С писателя достаточно того, что он обуздывает и умеряет склонности своего героя; но одолеть их не в его власти. Даже сам Плутарх, — этот превосходный и тонкий судья человеческих поступков, — упомянув о Бруте [57] и Торквате [58], казнивших своих сыновей, выразил сомнение, может ли добродетель дойти до таких пределов и не были ли они скорее всего побуждаемы какой-нибудь другой страстью. Все поступки, выходящие за обычные рамки, истолковываются в дурную сторону, ибо нам не по вкусу ни то, что выше нашего понимания, ни то, что ниже его.

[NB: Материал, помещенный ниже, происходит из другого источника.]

/-- The instruction of form `f` finds everything at hand. -/
structure Ready (s : State) (t : Thread) (f : Form) : Prop where
  steady : Steady s t
  clear : f.Clear t (s.core t.core).prove
  a : s.Plain t f.a
  b : s.Plain t f.b
  d : s.Plain t f.d

/-! ### What completing an instruction does and leaves alone -/

/-- The thread past its instruction: at its successor, with an empty latch (R57), and with no link-stall count (R134). -/
def Thread.past (t : Thread) : Thread := { t.advance with latch := none, blockedAt := none }

/-- The thread past a branch to `target`, outside every loop (R187). -/
def Thread.pastTo (t : Thread) (target : Word) : Thread := { t.jump target with latch := none, blockedAt := none }

/-- A thread without what the model keeps to schedule it (the cycle and the mode of its last issue, whether it has issued since it was resumed, its YIELD, its waits and its walks)
and without PWARN. -/
def Thread.bare (t : Thread) : Thread :=
  { t with lastIssue := none, stepIssued := false, yield := none, replay := false, phase := 0, await := .nothing, dueTrap := none, proving := false, walked := [],
           pwarn := 0 }

/-- A core without what the model keeps to schedule its issues: what has issued in this cycle, and the last issue of each slot. -/
def Core.bare (c : Core) : Core := { c with issued := none, slotIssue := [] }

/-- From `s` to `s'` the issuing thread `t` became `u` and nothing else changed: no other thread, no byte of memory, no tag, no core, no
tenant, no unit. PWARN changes in proving mode only (R35). -/
structure Only (s s' : State) (t u : Thread) : Prop where
  thread : ∃ t', s'.thread? t.uid = some t' ∧ t'.bare = u.bare ∧ ((s.core t.core).prove = false → t'.pwarn = t.pwarn)
  others : ∀ n, n ≠ t.uid → (s'.thread? n).map Thread.bare = (s.thread? n).map Thread.bare
  cores : ∀ c, (s'.core c).bare = (s.core c).bare
  rest : { s' with threads := [], cores := [] } = { s with threads := [], cores := [] }

/-- From `s` to `s'` the issuing thread `t` became `u`, the rest of the state became that of `m s`, and nothing else changed. -/
structure Makes (s s' : State) (t u : Thread) (m : State → State) : Prop where
  thread : ∃ t', s'.thread? t.uid = some t' ∧ t'.bare = u.bare ∧ ((s.core t.core).prove = false → t'.pwarn = t.pwarn)
  others : ∀ n, n ≠ t.uid → (s'.thread? n).map Thread.bare = (s.thread? n).map Thread.bare
  cores : ∀ c, (s'.core c).bare = ((m s).core c).bare
  rest : { s' with threads := [], cores := [] } = { m s with threads := [], cores := [] }

/-- No access of the thread and no result for a stream of it is left, and its streams have nothing read ahead: an ordering point goes on at once
and discards nothing. -/
def State.Settled (s : State) (t : Thread) : Prop := (∀ a ∈ s.accesses, a.uid ≠ t.uid) ∧ s.pushDue t.uid = false ∧ t.dropAhead = t

/-! ### The scalar instructions: their fields, and their result by thread, ga, gb and gd -/

/-- The conditions of B and CMP (R346, R351): `.eq`, `.ne`, `.lt`, `.ge`, `.ltu` and `.geu`. -/
def cond (c : Nat) (x y : Word) : Bool :=
  (c = 0 && x = y) || (c = 1 && x ≠ y) || (c = 2 && x.toInt < y.toInt) || (c = 3 && x.toInt ≥ y.toInt) || (c = 4 && x.toNat < y.toNat) ||
    (c = 5 && x.toNat ≥ y.toNat)

/-- The integer instructions (R339, R340, R344, R350, R351, R358, R364, R396, R413, R414, R417, R424, R425, R432, R434, R437, R438, R446,
R471). -/
inductive Integer : Instr → Form → (Thread → Word → Word → Word → Word) → Prop
  | add (d a b : BitVec 6) (e f : BitVec 1) : Integer (.add d a b e f) (fmtR d a b e f) (fun _ x y _ => x + y)
  | sub (d a b : BitVec 6) (e f : BitVec 1) : Integer (.sub d a b e f) (fmtR d a b e f) (fun _ x y _ => x - y)
  | and (d a b : BitVec 6) (e f : BitVec 1) : Integer (.and d a b e f) (fmtR d a b e f) (fun _ x y _ => x &&& y)
  | or (d a b : BitVec 6) (e f : BitVec 1) : Integer (.or d a b e f) (fmtR d a b e f) (fun _ x y _ => x ||| y)
  | xor (d a b : BitVec 6) (e f : BitVec 1) : Integer (.xor d a b e f) (fmtR d a b e f) (fun _ x y _ => x ^^^ y)
  | andn (d a b : BitVec 6) (e f : BitVec 1) : Integer (.andn d a b e f) (fmtR d a b e f) (fun _ x y _ => x &&& ~~~y)
  | shl (d a b : BitVec 6) (e f : BitVec 1) : Integer (.shl d a b e f) (fmtR d a b e f) (fun _ x y _ => x <<< (y.toNat % 64))
  | shr (d a b : BitVec 6) (e f : BitVec 1) : Integer (.shr d a b e f) (fmtR d a b e f) (fun _ x y _ => x >>> (y.toNat % 64))
  | sra (d a b : BitVec 6) (e f : BitVec 1) : Integer (.sra d a b e f) (fmtR d a b e f) (fun _ x y _ => x.sshiftRight (y.toNat % 64))
  | rot (d a b : BitVec 6) (e f : BitVec 1) : Integer (.rot d a b e f) (fmtR d a b e f)
    (fun _ x y _ => if y.toNat % 64 = 0 then x else (x <<< (y.toNat % 64)) ||| (x >>> (64 - y.toNat % 64)))
  | min (d a b : BitVec 6) (e f : BitVec 1) : Integer (.min d a b e f) (fmtR d a b e f)
    (fun _ x y _ => if x.toInt ≤ y.toInt then x else y)
  | minU (d a b : BitVec 6) (e f : BitVec 1) : Integer (.minU d a b e f) (fmtR d a b e f)
    (fun _ x y _ => if x.toNat ≤ y.toNat then x else y)
  | max (d a b : BitVec 6) (e f : BitVec 1) : Integer (.max d a b e f) (fmtR d a b e f)
    (fun _ x y _ => if x.toInt ≤ y.toInt then y else x)
  | maxU (d a b : BitVec 6) (e f : BitVec 1) : Integer (.maxU d a b e f) (fmtR d a b e f)
    (fun _ x y _ => if x.toNat ≤ y.toNat then y else x)
  | sel (d a b : BitVec 6) (e f : BitVec 1) : Integer (.sel d a b e f) (fmtR3 d a b e f) (fun _ x y z => if z = 0 then y else x)
  | cmp (d a b : BitVec 6) (e f : BitVec 1) (k : BitVec 3) (h : k.toNat < 6) : Integer (.cmp d a b e f k) (fmtR d a b e f)
    (fun _ x y _ => flagWord (cond k.toNat x y))
  | clz (d a b : BitVec 6) (e f : BitVec 1) : Integer (.clz d a b e f) (fmtR1 d a b e f)
    (fun _ x _ _ => w64 ((List.range 64).takeWhile fun i => !x.toNat.testBit (63 - i)).length)
  | ctz (d a b : BitVec 6) (e f : BitVec 1) : Integer (.ctz d a b e f) (fmtR1 d a b e f)
    (fun _ x _ _ => w64 ((List.range 64).takeWhile fun i => !x.toNat.testBit i).length)
  | popc (d a b : BitVec 6) (e f : BitVec 1) : Integer (.popc d a b e f) (fmtR1 d a b e f)
    (fun _ x _ _ => w64 ((List.range 64).countP fun i => x.toNat.testBit i))
  | ext (d a b : BitVec 6) (e f : BitVec 1) : Integer (.ext d a b e f) (fmtR d a b e f)
    (fun _ x y _ => (x >>> (y.toNat % 64)) &&& w64 (2 ^ (y.toNat / 256 % 64) - 1))
  | ins (d a b : BitVec 6) (e f : BitVec 1) : Integer (.ins d a b e f) (fmtR3 d a b e f)
    (fun _ x y z => (z &&& ~~~(w64 (2 ^ (y.toNat / 256 % 64) - 1) <<< (y.toNat % 64))) |||
      ((x <<< (y.toNat % 64)) &&& (w64 (2 ^ (y.toNat / 256 % 64) - 1) <<< (y.toNat % 64))))
  | addW (d a b : BitVec 6) (e f : BitVec 1) : Integer (.addW d a b e f) (fmtR d a b e f)
    (fun _ x y _ => (x.setWidth 32 + y.setWidth 32).signExtend 64)
  | subW (d a b : BitVec 6) (e f : BitVec 1) : Integer (.subW d a b e f) (fmtR d a b e f)
    (fun _ x y _ => (x.setWidth 32 - y.setWidth 32).signExtend 64)
  | shlW (d a b : BitVec 6) (e f : BitVec 1) : Integer (.shlW d a b e f) (fmtR d a b e f)
    (fun _ x y _ => (x.setWidth 32 <<< (y.toNat % 32)).signExtend 64)
  | shrW (d a b : BitVec 6) (e f : BitVec 1) : Integer (.shrW d a b e f) (fmtR d a b e f)
    (fun _ x y _ => (x.setWidth 32 >>> (y.toNat % 32)).signExtend 64)
  | sraW (d a b : BitVec 6) (e f : BitVec 1) : Integer (.sraW d a b e f) (fmtR d a b e f)
    (fun _ x y _ => ((x.setWidth 32).sshiftRight (y.toNat % 32)).signExtend 64)
  | mul (d a b : BitVec 6) (e f : BitVec 1) : Integer (.mul d a b e f) (fmtR d a b e f) (fun _ x y _ => x * y)
  | mulh (d a b : BitVec 6) (e f : BitVec 1) : Integer (.mulh d a b e f) (fmtR d a b e f)
    (fun _ x y _ => wordI (x.toInt * y.toInt / 2 ^ 64))
  | mulhU (d a b : BitVec 6) (e f : BitVec 1) : Integer (.mulhU d a b e f) (fmtR d a b e f)
    (fun _ x y _ => w64 (x.toNat * y.toNat / 2 ^ 64))
  | mulhSu (d a b : BitVec 6) (e f : BitVec 1) : Integer (.mulhSu d a b e f) (fmtR d a b e f)
    (fun _ x y _ => wordI (x.toInt * y.toNat / 2 ^ 64))
  | div (d a b : BitVec 6) (e f : BitVec 1) : Integer (.div d a b e f) (fmtR d a b e f)
    (fun _ x y _ => if y = 0 then BitVec.allOnes 64 else if x = BitVec.intMin 64 ∧ y = -1 then BitVec.intMin 64
      else wordI (x.toInt.tdiv y.toInt))
  | divU (d a b : BitVec 6) (e f : BitVec 1) : Integer (.divU d a b e f) (fmtR d a b e f)
    (fun _ x y _ => if y = 0 then BitVec.allOnes 64 else w64 (x.toNat / y.toNat))
  | rem (d a b : BitVec 6) (e f : BitVec 1) : Integer (.rem d a b e f) (fmtR d a b e f)
    (fun _ x y _ => if y = 0 then x else if x = BitVec.intMin 64 ∧ y = -1 then 0
      else wordI (x.toInt - y.toInt * x.toInt.tdiv y.toInt))
  | remU (d a b : BitVec 6) (e f : BitVec 1) : Integer (.remU d a b e f) (fmtR d a b e f)
    (fun _ x y _ => if y = 0 then x else w64 (x.toNat % y.toNat))
  | mulW (d a b : BitVec 6) (e f : BitVec 1) : Integer (.mulW d a b e f) (fmtR d a b e f)
    (fun _ x y _ => (x.setWidth 32 * y.setWidth 32).signExtend 64)
  | addImm (d a : BitVec 6) (e : BitVec 1) (i : BitVec 13) : Integer (.addImm d a e i) (fmtI d a e) (fun _ x _ _ => x + i.signExtend 64)
  | andImm (d a : BitVec 6) (e : BitVec 1) (i : BitVec 13) : Integer (.andImm d a e i) (fmtI d a e) (fun _ x _ _ => x &&& i.signExtend 64)
  | orImm (d a : BitVec 6) (e : BitVec 1) (i : BitVec 13) : Integer (.orImm d a e i) (fmtI d a e) (fun _ x _ _ => x ||| i.signExtend 64)
  | xorImm (d a : BitVec 6) (e : BitVec 1) (i : BitVec 13) : Integer (.xorImm d a e i) (fmtI d a e) (fun _ x _ _ => x ^^^ i.signExtend 64)
  | shlImm (d a : BitVec 6) (e : BitVec 1) (r : BitVec 5) (n : BitVec 6) : Integer (.shlImm d a e r n) { fmtI d a e with rsvd := nz r }
    (fun _ x _ _ => x <<< n.toNat)
  | shrImm (d a : BitVec 6) (e : BitVec 1) (r : BitVec 5) (n : BitVec 6) : Integer (.shrImm d a e r n) { fmtI d a e with rsvd := nz r }
    (fun _ x _ _ => x >>> n.toNat)
  | sraImm (d a : BitVec 6) (e : BitVec 1) (r : BitVec 5) (n : BitVec 6) : Integer (.sraImm d a e r n) { fmtI d a e with rsvd := nz r }
    (fun _ x _ _ => x.sshiftRight n.toNat)
  | rotImm (d a : BitVec 6) (e : BitVec 1) (r : BitVec 5) (n : BitVec 6) : Integer (.rotImm d a e r n) { fmtI d a e with rsvd := nz r }
    (fun _ x _ _ => if n = 0 then x else (x <<< n.toNat) ||| (x >>> (64 - n.toNat)))
  | cmpImm (d a : BitVec 6) (e : BitVec 1) (k : BitVec 3) (i : BitVec 10) :
    Integer (.cmpImm d a e k i) { fmtI d a e with row := if 6 ≤ k.toNat then 4 else 0 }
    (fun _ x _ _ => flagWord (cond (if 6 ≤ k.toNat then 0 else k.toNat) x (i.signExtend 64)))
  | lih (d : BitVec 6) (i : BitVec 20) : Integer (.lih d i) (fmtU d) (fun _ _ _ _ => i.signExtend 64 <<< 12)
  | addpc (d : BitVec 6) (i : BitVec 20) : Integer (.addpc d i) (fmtU d) (fun h _ _ _ => h.pc + (i.signExtend 64 <<< 2))

/-- The format of a type field. -/
abbrev fmt (t : BitVec 2) : FpFmt := fmtOf t.toNat
/-- The low bits of a register at a format, and their value (R157). -/
abbrev low (t : BitVec 2) (v : Word) : Nat := lowBits (fmt t).width v
abbrev fp (t : BitVec 2) (v : Word) : FpVal := (fmt t).of v

/-- The floating-point instructions, with the flags they raise (R160-R162, R366-R373, R375, R382, R383, R394, R395). -/
inductive FloatOp : Instr → Form → (Thread → Word → Word → Word → Nat × Flags) → Prop
  | fadd (d a b : BitVec 6) (e f : BitVec 1) (t : BitVec 2) : FloatOp (.fadd d a b e f t) (fpR d a b e f t)
    (fun h x y _ => (fmt t).add h.rm.arith (fp t x) (fp t y))
  | fsub (d a b : BitVec 6) (e f : BitVec 1) (t : BitVec 2) : FloatOp (.fsub d a b e f t) (fpR d a b e f t)
    (fun h x y _ => (fmt t).add h.rm.arith (fp t x) (fp t y).neg)
  | fmul (d a b : BitVec 6) (e f : BitVec 1) (t : BitVec 2) : FloatOp (.fmul d a b e f t) (fpR d a b e f t)
    (fun h x y _ => (fmt t).mul h.rm.arith (fp t x) (fp t y))
  | fma (d a b : BitVec 6) (e f : BitVec 1) (t : BitVec 2) : FloatOp (.fma d a b e f t) (fpR3 d a b e f t)
    (fun h x y z => (fmt t).fma h.rm.arith false (fp t z) (fp t x) (fp t y))
  | fmaN (d a b : BitVec 6) (e f : BitVec 1) (t : BitVec 2) : FloatOp (.fmaN d a b e f t) (fpR3 d a b e f t)
    (fun h x y z => (fmt t).fma h.rm.arith true (fp t z) (fp t x) (fp t y))
  | fdiv (d a b : BitVec 6) (e f : BitVec 1) (t : BitVec 2) : FloatOp (.fdiv d a b e f t) (fpR d a b e f t)
    (fun h x y _ => (fmt t).div h.rm.arith (fp t x) (fp t y))
  | fsqrt (d a b : BitVec 6) (e f : BitVec 1) (t : BitVec 2) : FloatOp (.fsqrt d a b e f t) (fpR1 d a b e f t)
    (fun h x _ _ => (fmt t).sqrt h.rm.arith (fp t x))
  | fmin (d a b : BitVec 6) (e f : BitVec 1) (t : BitVec 2) : FloatOp (.fmin d a b e f t) (fpR d a b e f t)
    (fun _ x y _ => (fmt t).minmax false false (low t x) (low t y))
  | fmax (d a b : BitVec 6) (e f : BitVec 1) (t : BitVec 2) : FloatOp (.fmax d a b e f t) (fpR d a b e f t)
    (fun _ x y _ => (fmt t).minmax true false (low t x) (low t y))
  | fminn (d a b : BitVec 6) (e f : BitVec 1) (t : BitVec 2) : FloatOp (.fminn d a b e f t) (fpR d a b e f t)
    (fun _ x y _ => (fmt t).minmax false true (low t x) (low t y))
  | fmaxn (d a b : BitVec 6) (e f : BitVec 1) (t : BitVec 2) : FloatOp (.fmaxn d a b e f t) (fpR d a b e f t)
    (fun _ x y _ => (fmt t).minmax true true (low t x) (low t y))
  | fsgnJ (d a b : BitVec 6) (e f : BitVec 1) (t : BitVec 2) : FloatOp (.fsgnJ d a b e f t) (fpR d a b e f t)
    (fun _ x y _ => ((fmt t).withSign x ((fmt t).signOf y), 0))
  | fsgnN (d a b : BitVec 6) (e f : BitVec 1) (t : BitVec 2) : FloatOp (.fsgnN d a b e f t) (fpR d a b e f t)
    (fun _ x y _ => ((fmt t).withSign x (!(fmt t).signOf y), 0))
  | fsgnX (d a b : BitVec 6) (e f : BitVec 1) (t : BitVec 2) : FloatOp (.fsgnX d a b e f t) (fpR d a b e f t)
    (fun _ x y _ => ((fmt t).withSign x ((fmt t).signOf x ^^ (fmt t).signOf y), 0))
  | fclass (d a b : BitVec 6) (e f : BitVec 1) (t : BitVec 2) : FloatOp (.fclass d a b e f t) ((fmtR1 d a b e f).fp (some (fmt t)) none)
    (fun _ x _ _ => ((fmt t).classify (low t x), 0))
  | frnd (d a b : BitVec 6) (e f : BitVec 1) (t : BitVec 2) : FloatOp (.frnd d a b e f t) (fpR1 d a b e f t)
    (fun h x _ _ => (fmt t).rint h.rm.arith (fp t x))
  | fcmp (d a b : BitVec 6) (e f : BitVec 1) (k t : BitVec 2) :
    FloatOp (.fcmp d a b e f k t) ((fmtR d a b e f).fp (some (fmt t)) none)
      (fun _ x y _ =>
        (bitNat ((fmt t).compare k.toNat (low t x) (low t y)).1, ((fmt t).compare k.toNat (low t x) (low t y)).2))
  | fcvt (d a : BitVec 6) (r : BitVec 1) (m : BitVec 3) (o : BitVec 2) (e f : BitVec 1) (t : BitVec 2) :
    FloatOp (.fcvt d a r m o e f t)
      ({ Form.plain with a := opA .src a e, d := opD .dst d, rsvd := nz r || nz f, row := if 6 ≤ m.toNat then 6 else 0 }.fp (some (fmt t)) (some (fmt o)))
      (fun h x _ _ => (fmt o).convert (overrideRm h m.toNat) false (fp t x))
  | fcvti (d a b : BitVec 6) (e f : BitVec 1) (t : BitVec 2) : FloatOp (.fcvti d a b e f t) ((fmtR1 d a b e f).fp (some (fmt t)) none)
    (fun h x _ _ => intResult ((fp t x).toInt h.rm (-(2 ^ 63)) (2 ^ 63 - 1)))
  | fcvtiU (d a b : BitVec 6) (e f : BitVec 1) (t : BitVec 2) : FloatOp (.fcvtiU d a b e f t) ((fmtR1 d a b e f).fp (some (fmt t)) none)
    (fun h x _ _ => intResult ((fp t x).toInt h.rm 0 (2 ^ 64 - 1)))
  | icvtf (d a b : BitVec 6) (e f : BitVec 1) (t : BitVec 2) : FloatOp (.icvtf d a b e f t) ((fmtR1 d a b e f).fp none (some (fmt t)))
    (fun h x _ _ => (fmt t).ofInt h.rm x.toInt)
  | icvtfU (d a b : BitVec 6) (e f : BitVec 1) (t : BitVec 2) : FloatOp (.icvtfU d a b e f t) ((fmtR1 d a b e f).fp none (some (fmt t)))
    (fun h x _ _ => (fmt t).ofInt h.rm x.toNat)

Оставим в покое стоиков, явно ставящих на первое место гордыню. Но когда, среди представителей философской школы, которая считается наиболее гибкой [59], мы читаем следующее бахвальство Метродора: «Occupavi te, Fortuna, atque cepi; omnesque aditus tuos interclusi, ut ad me aspirare non posses» [60]; или когда по повелению кипрского тирана Никокреона, положив Анаксарха в каменную колоду, его бьют железными молотами и он не перестает восклицать при этом: «Бейте, колотите сколько угодно, вы уничтожаете не Анаксарха, а его оболочку» [61]; или когда мы узнаем, что наши мученики, объятые пламенем, кричат тирану: «С этой стороны уже достаточно поджарено, руби и ешь, мясо готово; начинай поджаривать с другой»; или когда у Иосифа [62] мы читаем, что ребенок, которого по приказанию Антиоха рвут клещами и колют шипами, все еще смело противится ему и твердым, властным голосом кричит: «Тиран, ты попусту теряешь время, я прекрасно себя чувствую. Где то страдание, те муки, которыми ты угрожал мне? Знаешь ли ты, с чем ты имеешь здесь дело? Моя стойкость причиняет тебе большее мучение, чем мне твоя жестокость; о гнусное чудовище, ты слабеешь, а я лишь крепну; заставь меня жаловаться, заставь меня дрогнуть, заставь меня, если можешь, молить о пощаде, придай мужества твоим приспешникам и палачам — ты же видишь, что они упали духом и больше не выдерживают, — дай им оружие в руки, возбуди их кровожадность», — когда мы узнаем обо всем этом, то, конечно, приходится признать, что в душах всех этих людей что-то произошло, что их обуяла какая-то ярость, может быть, священная. А когда мы читаем о следующих суждениях стоиков: «Я предпочитаю быть безумным, чем предаваться наслаждениям» (слова Антисфена [63]) —
; когда Секст [64]уверяет нас, что предпочитает быть во власти боли, нежели наслаждения; когда Эпикур легко мирится со своей подагрой, отказывается от покоя и здоровья и, готовый вынести любые страдания, пренебрегает слабою болью и призывает более сильные и острые мучения, как более достойные его:Spumantemque dari pecora inter inertia votis
Optat aprum, aut fulvum descendere monte leonem,
[65]то кто не согласится с тем, что это проявления мужества, вышедшего за свои пределы? Наша душа не в состоянии подняться со своего седалища до таких высот. Ей надо выйти из себя и, закусив удила, вознестись вместе со своим обладателем в такую высь, что потом он сам станет удивляться случившемуся, подобно тому как это бывает при военных подвигах, когда в пылу сражения отважные бойцы часто совершают такие рискованные вещи, что, придя потом в себя, они первые им изумляются; и точно так же поэты часто приходят в восторг от своих собственных произведений и не помнят, каким путем они достигли такого вдохновения; это и есть у них то душевное состояние, которое называют восторгом и исступлением. И как Платон говорит, что тщетно стучится в дверь поэзии человек бесстрастный, точно так же и Аристотель утверждает, что ни одна выдающаяся душа не чужда до известной степени безумия [66]. Он прав, называя безумием всякое исступление, каким бы похвальным оно ни было, превосходящее наше суждение и разумение. Ведь мудрость — это умение владеть своей душой, которой она руководит осмотрительно, с тактом и с чувством ответственности за нее.
Платон [67] следующим образом обосновывает утверждение, что пророчествовать есть способность, превосходящая наши силы, ибо, говорит он, пророчествуя, надо быть вне себя, и наш рассудок должен быть помрачен либо сном, либо какой-нибудь болезнью, либо он должен быть вытеснен каким-то сошедшим с небес вдохновением.